Hello,
I am merging BAM files corresponding to several replicate experiments into one large BAM file. The resulting file is really large (400 Gb). I was using the "cat" command, and at some point connection to the server broke, so it could be that the end of the BAM file is a bit damaged (e.g. not all parts of the individual BAM files which I was merging are included in the final BAM file). Is it a problem? That is, for the biological analysis it should not be a problem if a small portion of reads is missing. But will it affect the structure of the binary structure of the BAM bile in such a way that it is unusable?
Thanks!
Devon, when you suggest avoiding merging, which type of analysis do you have in mind? I need to calculate a heatmap, which would be representative of all the replicates (that is, an average of all replicates). Are there some tools that take as input multiple BAM files of replicates to construct a single heatmap?
What data do you want to put on the heatmap? If you plan to compute a coverage, you can compute coverage files per BAM and then add them together. Using deepTools you can compute coverages, add them together using bigwigCompare and finally create a heatmap.
I am trying to use your tool, and it looks very impressive, but also very sophisticated. I am historically more used to do this kind of analysis in HOMER. Do you know whether HOMER allows creating a single tag dir from multiple BAM files?
I am still unsure what you want to do. I tried to guessed it is coverage but can you elaborate?
I want to calculate enriched heatmaps, like these https://deeptools.readthedocs.org/en/latest/content/tools/plotHeatmap.html
The only problem is that the input files are as large as several hundreds of Gb (for a single heatmap)
Please define "calculate enriched heatmaps"?

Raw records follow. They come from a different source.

/-- Enters the trap handler: the trap registers, PMODE, TBUSY, supervisor mode, TVEC; the loop state is saved and LACT is
cleared (14 R424, 05 R154). -/
def enterTrap (cause : BitVec 8) (restart fpc : Word) (slot : Nat) (win addr arg : Word) (s : State) : State :=
  let c := s.core
  let st := setBits (setBits c.sup.tstatus 1 2 c.mode.code) 0 1 1
  let sup := { c.sup with tcause := cause.setWidth 64, tpc := restart, tfpc := fpc, tslot := BitVec.ofNat 64 slot, twin := win,
                          taddr := addr, targ := arg, tstatus := st, tloop := loopState c.r }
  let r := { c.r with pc := c.sup.tvec, sr := { c.r.sr with lact := 0 } }
  { s with core := { c with sup := sup, mode := .supervisor, r := r, bnd := r, tilesOpen := c.tiles, group := 0, written := [], delay := none,
                            iss := { c.iss with gone := true } } }

/-- TSTATUS.TBUSY. -/
def Core.tbusy (c : Core) : Bool := bitAt c.sup.tstatus 0

/-- A precise trap in supervisor mode with TBUSY = 1 (14 R424): DOUBLE is set, the context is saved as it stood at the handler's last
boundary, loop state included, and the strand is written back FAULTED. -/
def doubleTrap (cause : BitVec 8) (s : State) : State :=
  let s := s.modSup fun t => { t with tstatus := setBits t.tstatus 7 1 1 }
  faultStrand cause s.core.r.pc true true false s (loops := false)

/-- A trap on a firmware core (14 R424, 13 R420). -/
def firmwareFault (pc addr : Word) (s : State) : State :=
  let s := report s none (dieOf s.core.id) Cause.fwCoreFault 3 (unitId s.core.id 0) false pc addr
  { s with core := { s.core with run := .dead, iss := { s.core.iss with gone := true } } }

/-- Delivers a trap after the strand stands at its boundary: precise (05 R154) or after the bundle (05 R156). -/
def deliverTrap (cause : BitVec 8) (fpc : Word) (slot : Nat) (win addr arg : Word) (s : State) : State :=
  let c := s.core
  if c.mode = .service then firmwareFault fpc addr s
  else if c.mode = .supervisor ∧ c.tbusy then doubleTrap cause s
  else enterTrap cause c.r.pc fpc slot win addr arg s

/-! Transactions: the abort (12 R387). -/

/-- TXSTATE after an abort. -/
def txAborted (st : Word) (reason code cause n : Nat) : Word :=
  let st := setBits (setBits st 0 2 3) 16 4 reason
  let st := setBits (setBits st 24 8 (min n 64)) 32 8 (if reason = 3 then code else 0)
  setBits st 40 8 (if reason = 5 then cause else 0)

/-- The strand's state at btK after an abort, but for the log (12 R387). -/
def txState (t : Tx) (reason : Fin 8) (code cause : BitVec 8) (s : State) : Regs :=
  let c := s.core
  let k := bits c.r.sr.txstate 5 3
  let st := txAborted c.r.sr.txstate reason.val code.toNat cause.toNat t.footprint.length
  { t.save with pc := vget t.save.bt k, m := c.r.m, sr := { t.save.sr with win := c.r.sr.win, txstate := st } }

/-- Registers of two states that differ, as the masks of a window. -/
def diffMasks (o r : Regs) : Window :=
  { emptyWindow with
    wx := BitVec.ofNat 64 (((List.finRange 64).map fun k => if o.x.get k = r.x.get k && o.xv.getLsbD k.val == r.xv.getLsbD k.val then 0 else 2 ^ k.val).sum)
    wbt := BitVec.ofNat 8 (((List.finRange 8).map fun k => if o.bt.get k = r.bt.get k && o.btv.getLsbD k.val == r.btv.getLsbD k.val then 0 else 2 ^ k.val).sum)
    wvm := BitVec.ofNat 8 (((List.finRange 8).map fun k => if o.vm.get k = r.vm.get k then 0 else 2 ^ k.val).sum)
    wlc := BitVec.ofNat 4 (((List.finRange 4).map fun k => if o.lc.get k = r.lc.get k then 0 else 2 ^ k.val).sum) }

/-- LOGBASE, LOGSIZE and LOGMODE written in the window take effect; TROOT too, discarding entries with G = 0 (12 R353, 14
R423, 04 R121). -/
def boundaryWrites (s : State) : State :=
  let s := if s.core.log.nextBase.isSome || s.core.log.nextSize.isSome then s.noteEdge s.core.r.pc (enginesQuiet s) else s
  let s := s.modLog fun l =>
    let moved := l.nextBase.isSome || l.nextSize.isSome
    let l := { l with base := l.nextBase.getD l.base, size := l.nextSize.getD l.size,
                      mode := (match l.nextMode with | some m => (l.mode &&& 0x48) ||| m | none => l.mode),
                      nextBase := none, nextSize := none, nextMode := none }
    if moved then { l with head := 0, tail := 0, done := 0, cur := 0, horizon := s.core.r.sr.win, mode := setBits l.mode 6 1 0,
                           fullPosted := false } else l
  match s.core.sup.trootNext with
  | none => s
  | some v =>
    let s := s.modSup fun t => { t with troot := v, trootNext := none }
    { s with core := { s.core with tlb := s.core.tlb.filter fun e => leafG e.leaf } }

/-- A trace record's bytes (12 R377): KIND, PC and last word. -/
def traceBytes (kind : Nat) (pc last : Word) (s : State) : List Byte :=
  toBytes 2 s.core.id ++ [BitVec.ofNat 8 kind, 0] ++ toBytes 4 s.core.win.beats ++ b8 s.core.r.sr.win ++ b8 pc ++ b8 last
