-- ==== Sys2Proof/Machine/Tx.lean ====
section
/-! DEFINITION. Transactions (12 R382 to R388). -/

namespace Sys2Proof.Machine

noncomputable section

/-- TXSTATE of a transaction that begins. -/
def txBegun (k : Fin 8) (sc : Fin 4) : Word := BitVec.ofNat 64 (1 + sc.val * 8 + k.val * 32)

/-- TXBEGIN; inside a transaction it aborts NESTING (12 R384). The state saved is that before its bundle (log 23). -/
def execTxbegin (g : Fin 8) (k : Fin 8) (sc : Fin 4) (s : State) : Ends :=
  slotOp (.txbegin g k sc) s fun s =>
    if s.core.tx.isSome then .next (s.txDue 7 0 0)
    else
      let t : Tx := { save := s.core.bnd, reads := [], writes := [], others := [], held := [], loads := [], places := [], bytes := 0, conflict := false, abort := none }
      let s := s.modSr fun r => { r with txstate := txBegun k sc }
      .next { s with core := { s.core with tx := some t } }

/-- INREC entries of a transaction's loads (12 R362 SUB 7). -/
def txLoadRecords (s : State) (t : Tx) : List Held :=
  if s.logOn 2 then t.loads.map fun l =>
    .entry Ent.inrec false l.1 3 (n8 7 ++ b8 l.2.1 ++ n8 l.2.2.length ++ pad16 l.2.2) else []

/-- The commit: held writes go to the window as one group. It is made when the window closes; a close that is abandoned finds the
transaction open (12 R365 R386 R387). -/
def txCommit (t : Tx) (s : State) : State :=
  let st := setBits (setBits s.core.r.sr.txstate 0 2 2) 24 8 (min t.footprint.length 64)
  let s := { (s.modSr fun r => { r with txstate := st }) with core := { (s.modSr fun r => { r with txstate := st }).core with tx := none } }
  let out : List Held := if s.logOn 2 then [.entry Ent.inrec false s.core.iss.pc 3 (n8 8 ++ b8 st ++ b8 s.core.iss.pc)] else []
  s.modWin fun w => { w with held := w.held ++ txLoadRecords s t ++ t.held.map Held.txstore ++ out, commit := some t }

/-- TXEND commits unless an abort is due. -/
def execTxend (g : Fin 8) (s : State) : Ends :=
  slotOp (.txend g) s fun s =>
    match s.core.tx with
    | none => trapOut 13 Cause.txNesting 0 0 s
    | some t => if t.conflict || t.abort.isSome then .next s else .next (txCommit t s)

def execTxabort (g : Fin 8) (c : Fin 256) (s : State) : Ends :=
  slotOp (.txabort g c) s fun s =>
    if s.core.tx.isNone then trapOut 13 Cause.txNesting 0 0 s else .next (s.txDue 3 (BitVec.ofNat 8 c.val) 0)

def execTxstat (g : Fin 8) (d : Fin 64) (s : State) : Ends :=
  slotOp (.txstat g d) s fun s => xresult none d s.core.r.sr.txstate s

/-- The abort that is due: reason, code, cause (12 R384 R386). A recorded abort is due in a replay at its PC (12 R388). -/
def State.txDueNow (s : State) : Option (Fin 8 × BitVec 8 × BitVec 8) :=
  match s.core.tx with
  | none => none
  | some t =>
    if t.abort.isSome then t.abort
    else if t.conflict then some (1, 0, 0)
    else if s.core.replay.isSome && s.logOn 2 then
      match (txRecords s).getLast? with
      | some e => if field e.body 0 8 = 8 ∧ bits (fw e.body 8) 0 2 = 3 ∧ fw e.body 16 = s.core.r.pc then
          some (Fin.ofNat 8 (bits (fw e.body 8) 16 4), BitVec.ofNat 8 (bits (fw e.body 8) 32 8), BitVec.ofNat 8 (bits (fw e.body 8) 40 8))
          else none
      | none => none
    else none

/-- TX_ABORT: the abort that is due takes effect, before the next bundle issues (12 R387). -/
def execTxAbort (reason : Fin 8) (s : State) : Ends :=
  match s.txDueNow with
  | some (r, code, cause) => .next (if r = reason then txAbortNow r code cause s else s)
  | none => .next s

end

end Sys2Proof.Machine
end

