/-- The bank with values of its elements, and the elements that come from poisoned blocks. -/
def fillBank (vs : List ((Nat × Nat) × Nat × Bool)) (s : State) : State :=
  s.modWork 0 fun w => { w with
    data := vs.foldl (fun m v => sput m (accKey v.1) (BitVec.ofNat 32 v.2.1)) [],
    rows := vs.foldl (fun (m : SMap Word) v => if v.2.2 then sput m (1000 + accKey v.1) 1 else m) [] }

/-- An element of C as ACC reads it (09 R280): family f32 or raw. -/
def accRead (e : EBlock) (a : Word) : Option Nat :=
  if e.tag.toNat / 2 ^ 21 = 0 then (if tagOk [0] e.tag then some (f32.rne (f32.decode (if tagZ e.tag then 0 else ofBytes (e.at a 4)))).1 else none)
  else if tagOk [3] e.tag then some (f32.rne (famValue 3 (tagScale e.tag) (if tagZ e.tag then 0 else ofBytes (e.at a 4)))).1 else none

/-- Loads the bank at the beginning or the resumption of a tile: from the partial area, from C, or with +0. -/
def loadBank (c : Cmd) (b : List Byte) (d : Dims) (p : Pos) (s : State) : Act Unit :=
  let es := d.elems p
  let ag := matrixAgent s b
  let done := fun (s : State) => Act.ok () (s.setMark 0 4 1)
  if s.mark 0 4 = 1 then .ok () s
  else if bitAt (s.prog 0 0) 16 && p.ks != 0 then
    (readBlocks ag 1 c.pc (fun _ => 0) (es.map (areaVa b)) s).bind fun m s =>
      done (fillBank (es.map fun x => let a := areaVa b x; (x, ofBytes ((blockAt m a).at a 4), (blockAt m a).poison)) s)
  else if immBits c.instr = 1 then
    (readBlocks ag 1 c.pc (fun _ => (c.shape 2).farTag 0) (es.map (outVa c b d p)) s).bind fun m s =>
      let vs := es.map fun x => let a := outVa c b d p x; (x, accRead (blockAt m a) a, (blockAt m a).poison)
      if vs.any fun v => v.2.1.isNone then .trap Cause.engineFormat 0 s
      else done (fillBank (vs.map fun v => (v.1, v.2.1.getD 0, v.2.2)) s)
  else done (fillBank [] s)

/-- The values of the products of two groups: none where Z bits remove all of them, so that w is +0 (03 R100 R103). -/
def productsOf (ps : List (Cell × Cell)) : List (FVal × FVal) :=
  if ps.all fun z => z.1.zero || z.2.zero then [] else ps.map fun z => (z.1.val, z.2.val)

/-- The elements of two groups that form products. -/
def formed (a b : List (Option Cell)) : List (Cell × Cell) :=
  (a.zip b).filterMap fun x => match x with
    | (some u, some v) => some (u, v)
    | _ => none

/-- A group of a row or column: its elements, and whether its bitmap block is poisoned. -/
structure KGroup where
  cells : List (Option Cell)
  bits : Bool
  deriving Inhabited
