def startAttn (c : Cmd) (s : State) : Act State :=
  (readRecord c 128 64 none s).bind fun b s =>
    let dig := digestOf b
    let shd := shapeDigest c.instr c.shapes 4
    passes (firstFault [need (matrixResumes c dig shd s) Cause.resumeMismatch, attnChecks s c b]) s fun s =>
      .ok (beginMatrix c b dig shd s) s

/-! The beginning of a query tile. -/

/-- Rows of the query tile: number. -/
def Attn.rows (a : Attn) (q : Nat) : Nat := min 128 (a.lq - 128 * q)
/-- Key rows of a key tile: number. -/
def Attn.keys (a : Attn) (t : Nat) : Nat := min 128 (a.nk - 128 * t)

/-- The agents: Q, O and the record's regions are accessed DIRECT, K and V by the tier policy (09 R295). -/
def attnAgent (s : State) (b : List Byte) (pair : Nat) : Agent := cmdAgent s (scopeCode (field b 0 1)) (if pair = 0 then 0 else attnTier b)

def rowStateVa (a : Attn) (b : List Byte) (n q i : Nat) : Word := fw b 64 + BitVec.ofNat 64 (8 * (n * a.lq + 128 * q + i))
def attnOutVa (c : Cmd) (b : List Byte) (a : Attn) (n q i col : Nat) : Word :=
  ((c.shape 2).moved (n * fieldInt b 112)).addrOf ((128 * q + i) * a.dv + col)
def areaRowVa (b : List Byte) (i : Nat) : Word := accloc b + BitVec.ofNat 64 (65536 + 8 * i)

/-- The state (-Inf, +0) of a row. -/
def freshRow : Word := BitVec.ofNat 64 0xFF800000

/-- Sets the row states and O values of a tile that begins. -/
def setRows (rs : List (Nat × Word)) (os : List ((Nat × Nat) × Nat)) (poison : Bool) (s : State) : State :=
  s.modWork 0 fun w => { w with
    rows := rs.foldl (fun m r => sput m r.1 r.2) w.rows,
    data := os.foldl (fun m o => sput m (accKey o.1) (BitVec.ofNat 32 o.2)) [],
    poison := w.poison || poison }

/-- The row states and O values with which a tile begins: from the partial area, from RSTATE and O under CONT, or fresh. -/
def loadRows (c : Cmd) (b : List Byte) (a : Attn) (s : State) : Act State :=
  let n := s.mark 0 0
  let q := s.mark 0 1
  let is := List.range (a.rows q)
  let cells := is.flatMap fun i => (List.range a.dv).map fun col => (i, col)
  let ag := attnAgent s b 0
  let part := bitAt (s.prog 0 0) 16
  if part || isCont b then
    let rva := fun i => if part then areaRowVa b i else rowStateVa a b n q i
    let ova := fun (x : Nat × Nat) => if part then areaVa b x else attnOutVa c b a n q x.1 x.2
    (readBlocks ag 1 c.pc (fun _ => 0) (is.map rva) s).bind fun rm s =>
      (readBlocks ag 1 c.pc (fun _ => if part then 0 else (c.shape 2).farTag 0) (cells.map ova) s).bind fun om s =>
        let os := cells.map fun x =>
          let e := blockAt om (ova x)
          (x, if part then some (ofBytes (e.at (ova x) 4)) else accRead e (ova x))
        let bad := (is.any fun i => (blockAt rm (rva i)).poison) || cells.any fun x => (blockAt om (ova x)).poison
        if os.any fun o => o.2.isNone then .trap Cause.engineFormat 0 s
        else
          let rs := is.map fun i => (i, BitVec.ofNat 64 (ofBytes ((blockAt rm (rva i)).at (rva i) 8)))
          let t := setRows rs (os.map fun o => (o.1, o.2.getD 0)) bad s
          .ok t t
  else
    let t := setRows (is.map fun i => (i, freshRow)) [] false s
    .ok t t

/-- A query tile begins: its mask row is read once, its rows are loaded. -/
def beginTile (c : Cmd) (b : List Byte) (a : Attn) (s : State) : Act State :=
  let mask : Act (List Nat) := if field b 56 8 = 0 then .ok (List.replicate (maskWords a.tk) (2 ^ 64 - 1)) s
    else (readMask (attnAgent s b 0) 1 (fw b 56) (s.mark 0 1) a.tk s).map Prod.fst
  mask.bind fun ws s =>
    let s := s.modWork 0 fun w => { w with rows := ws.zipIdx.foldl (fun (m : SMap Word) x => sput m (5000 + x.2) (BitVec.ofNat 64 x.1)) [] }
    (loadRows c b a s).bind fun s _ => let t := s.setMark 0 4 1; .ok t t

/-! Candidates (09 R292 R295). -/

def missedTile (w : Work) (t : Nat) : Bool := (sfind w.rows (6000 + t)).isSome

/-- Tiles from `lo` on that may be visited: their mask bit is 1, some pair is not excluded, and they are not missed. -/
def candidates (c : Cmd) (a : Attn) (lo : Nat) (s : State) : List Nat :=
  let w := s.work 0
  let x := attnExcl c w.prm
  (List.range a.tk).filter fun t => decide (lo ≤ t) && bitAt (sget w.rows 0 (5000 + t / 64)) (t % 64) && x.anyPair (s.mark 0 1) t && !missedTile w t

/-- The operand of a pair for batch `n`: 0 Q, 1 K, 2 V. -/
def attnOperand (c : Cmd) (b : List Byte) (pair n : Nat) : Operand :=
  ⟨(c.shape (if pair = 2 then 3 else pair)).moved (n * fieldInt b (88 + 8 * pair)), if pair = 2 then 0 else field b (8 + pair) 1⟩

/-- The K groups of a tile of a pair. -/
def attnGroups (a : Attn) (pair tile : Nat) : List (Nat × Nat) :=
  let n := if pair = 0 then a.rows tile else a.keys tile
  (List.range n).flatMap fun i => (List.range ((if pair = 2 then a.dv else a.dk) / 32)).map fun g => (128 * tile + i, 32 * g)

/-- The lowest far page that a key tile touches, if any. -/
def farPage (c : Cmd) (b : List Byte) (a : Attn) (n t : Nat) (s : State) : Act (Option Word) :=
  let ag := attnAgent s b 1
  ((attnOperand c b 1 n).locs ag (attnGroups a 1 t) s).bind fun k s =>
    ((attnOperand c b 2 n).locs ag (attnGroups a 2 t) s).map fun v => lowestFar (k ++ v)

/-! Phase fetches. -/

def attnUnit (a : Attn) (n q t : Nat) : Nat := (n * a.tq + q) * a.tk + t

/-- A phase of MATTN would read blocks that 09 R289 refuses: of K beside a Q of the other class, or of a V that is not bf16 rows. -/
def attnMixed (c : Cmd) (pair : Nat) : Bool :=
  (pair == 1 && (c.shape 0).intClass != (c.shape 1).intClass) || (pair == 2 && (c.shape 3).esize != 1)

/-- What a phase of MATTN reads. -/
def attnRead (c : Cmd) (ph : Phase) (s : State) : Act (SMap EBlock) :=
  let b := (s.work 0).prm
  let a := attnOf c b
  let n := s.mark 0 0
  if attnMixed c ph.pair then .trap Cause.engineFormat (attnOperand c b ph.pair n).shape.base s else
  (attnOperand c b ph.pair n).fetch (attnAgent s b ph.pair) 0 c (attnGroups a ph.pair (if ph.pair = 0 then s.mark 0 1 else ph.unit % a.tk)) s

/-- The next phase of MATTN: the tile begins first; under SKIP a far candidate is missed (09 R295). -/
def attnFetch (c : Cmd) (s : State) : EngEnds :=
  let w := s.work 0
  let b := w.prm
  let a := attnOf c b
  let n := s.mark 0 0
  let q := s.mark 0 1
  if a.nb ≤ n ∨ (w.stopReq ≠ 0 ∧ !w.mid) then .next s
  else if s.mark 0 4 = 0 then (beginTile c b a s).eng 0 c .read fun t _ => .next t
  else
    let held := fun pair => w.phases.filter fun p => p.pair == pair
    let from_ := fun pair => match (held pair).getLast? with | some p => p.unit % a.tk + 1 | none => s.mark 0 2
    let ask := fun (pair unit : Nat) => fetchPhase 0 pair (field b (2 + 2 * pair) 1) (field b (3 + 2 * pair) 1) (s.phaseBit 0 pair) unit s
    let ks := candidates c a (from_ 1) s
    let vs := candidates c a (from_ 2) s
    if (held 0).isEmpty ∧ !(candidates c a (s.mark 0 2) s).isEmpty then ask 0 (attnUnit a n q 0)
    else match ks.head?, vs.head? with
      | some t, v =>
        if (held 1).length < 2 ∧ (held 1).length ≤ (held 2).length then
          if attnTier b = 1 then
            (farPage c b a n t s).eng 0 c .read fun p s =>
              match p with
              | some page => .next (s.modWork 0 fun w => { w with rows := sput w.rows (6000 + t) (page + 1) })
              | none => fetchPhase 0 1 (field b 4 1) (field b 5 1) (s.phaseBit 0 1) (attnUnit a n q t) s
          else ask 1 (attnUnit a n q t)
        else match v with
          | some t => ask 2 (attnUnit a n q t)
          | none => .next s
      | none, some t => ask 2 (attnUnit a n q t)
      | none, none => .next s

/-! A visit (09 R293). -/

/-- A rounded result with its counts. -/
def counted (r : Nat × Flags) : Nat × Counts := (r.1, countOf f32 r.1 r.2)

/-- A row's state during a tile. -/
structure RowState where
  m : Nat
  l : Nat
  o : List Nat
  deriving DecidableEq, Repr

The method you reference seems to suggest that you supply the plotHeatmap function with the output of computeMatrix. The function computeMatrix does not seem to take a BAM file. Instead it needs you to supply the regions you wish to score as a bed file, and the scores for those regions as a Wig file.
I am talking about the whole downstream analysis starting from the BAM files and ending with the heatmap like in the figure. Currently I am trying HOMER, but it has the following problem: it worked well for one cell type using about 200 Gb reads as input, but it failed to work for another cell type which has two times more reads.
Is there any reason why you can't process each sample individually, then average scores of replicates?
Two reasons: (1) processing each of the 20 samples individually is more work, and (2) I have no computational tool to average 20 heat maps into one single heatmap
I guess I'm a little confused, your post is about merging BAM files, but above you said that you had already run this with HOMER. Can you explain what is meant by "failed to work", did the program crash or did something else happen?
Are you sure you're not running into memory issues with such a large amount of data? Merging the BAM won't solve that.
I figured it out how to create a merged tag dir in HOMER by merging several precalculated HOMER dirs, avoiding directly merging BAM files. The problem though, is that HOMER works fine only up to a certain dir size. Perhaps it is a memory issue, since intermediate files might be >1Tb. For now, I have just decided to discard several replicates to downsize the problem.
deepTools won't have issues with a BAM file that large. Having said that, I would normally keep my replicates in separate files, since otherwise you can't assess variability. If you want to then do some comparison between groups, you can always get the data (as a numpy matrix or sometimes even a text file) and write a script to do whatever you want with it.
PS. I have started "samtools merge", and it is VERY slow. I guess it will take the whole day just to merge the files.
FYI, you can multithread the writing with the -@ option.
good advise about -@, thank you!
Almost anything, in fact the only time you actually need to merge biological replicates is for variant calling or ChIPseq when your sequencing depth is much too low. Oh and maybe with assembly. So unless your coverage is low you likely don't need to merge replicates.